==== INPUT DATA ====

-- ==== Sys2Proof/Machine/Ops.lean ====
section
/-! DEFINITION. The named operations: sequence arithmetic (spec/40_sequence_arithmetic.md), access to the packet buffers
(spec/20_memory.md R51 to R53), the output list, the timer ledger (spec/41_timer_ledger.md), and taking a fatal fault
(spec/60_exceptions.md R215, R216), from which there is no return (R217). -/

namespace Sys2Proof.Machine

/-! ### Sequence arithmetic -/

/-- `inc(s)` (R100). -/
def inc (c : Config) (s : Nat) : Nat := (s + 1) % c.M

/-- `in_window(low, x, high)`: the three disjoint cases (R101). -/
def inWindow (low x high : Nat) : Bool :=
  (decide (low ≤ x) && decide (x < high)) || (decide (high < low) && decide (low ≤ x))
    || (decide (x < high) && decide (high < low))

/-- `prev(s)` (R103). -/
def prev (c : Config) (s : Nat) : Nat := (s + c.maxSeq) % c.M

/-- `slot(s) = s mod W` (R51, R104). -/
def slot (c : Config) (s : Nat) : Nat := s % c.W

/-- The circular distance `(high − low) mod M` (R36, R102). -/
def dist (c : Config) (low high : Nat) : Nat := (high + c.M - low) % c.M

/-! ### Packet buffers -/

/-- `MemRead(buf, slot)` (R11, R57): one whole packet. Every slot number that a rule forms is below W (R51). -/
def memRead (buf : Buf) (i : Nat) (s : State) : Packet :=
  match buf with
  | .outBuf => s.outBuf.getD i []
  | .inBuf => s.inBuf.getD i []

/-- `MemWrite(buf, slot, v)` (R11, R57): one whole packet. -/
def memWrite (buf : Buf) (i : Nat) (p : Packet) (s : State) : State :=
  match buf with
  | .outBuf => { s with outBuf := s.outBuf.set i p }
  | .inBuf => { s with inBuf := s.inBuf.set i p }

/-! ### Output -/

/-- `emit CMD(args)` (R11). -/
def emit (k : Command) (s : State) : State := { s with out := s.out ++ [k] }

/-- The output list of the event being handled starts empty (R190). -/
def beginEvent (s : State) : State := { s with out := [] }

/-! ### Register writes -/

/-- `ack_expected <- v`. -/
def setAckExpected (v : Nat) (s : State) : State := { s with ackExpected := v }

/-- `next_frame_to_send <- v`. -/
def setNextFrameToSend (v : Nat) (s : State) : State := { s with nextFrameToSend := v }

/-- `nbuffered <- v`. -/
def setNbuffered (v : Nat) (s : State) : State := { s with nbuffered := v }

/-- `frame_expected <- v`. -/
def setFrameExpected (v : Nat) (s : State) : State := { s with frameExpected := v }

/-- `too_far <- v`. -/
def setTooFar (v : Nat) (s : State) : State := { s with tooFar := v }

/-! ### Timer ledger -/

/-- `record(s)` (R111); the caller establishes that `x` does not occur. -/
def record (x : Nat) (s : State) : State := { s with ledger := s.ledger ++ [x] }

/-- `forget(s)` (R112): the first, and only, entry equal to `x`; a no-op if there is none. -/
def forget (x : Nat) (s : State) : State := { s with ledger := s.ledger.erase x }

/-- `oldest()` (R113): the head; `none` on an empty ledger, on which no caller uses it. -/
def oldest (s : State) : Option Nat := s.ledger.head?

/-! ### Fatal faults -/

/-- `raise F(cause)` (R11, R216): "`FAULT.cause <- cause`, `FAULT.halted <- 1` and ends the handler"; nothing else. -/
def raiseFault (cause : FaultCause) (s : State) : State :=
  { s with faultReg := { halted := true, cause := cause } }

end Sys2Proof.Machine
end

====

### DIRECTIONS
Copy out every line of the entries where the string "which" shows up.

### SOLUTION
(spec/60_exceptions.md R215, R216), from which there is no return (R217). -/
/-- `oldest()` (R113): the head; `none` on an empty ledger, on which no caller uses it. -/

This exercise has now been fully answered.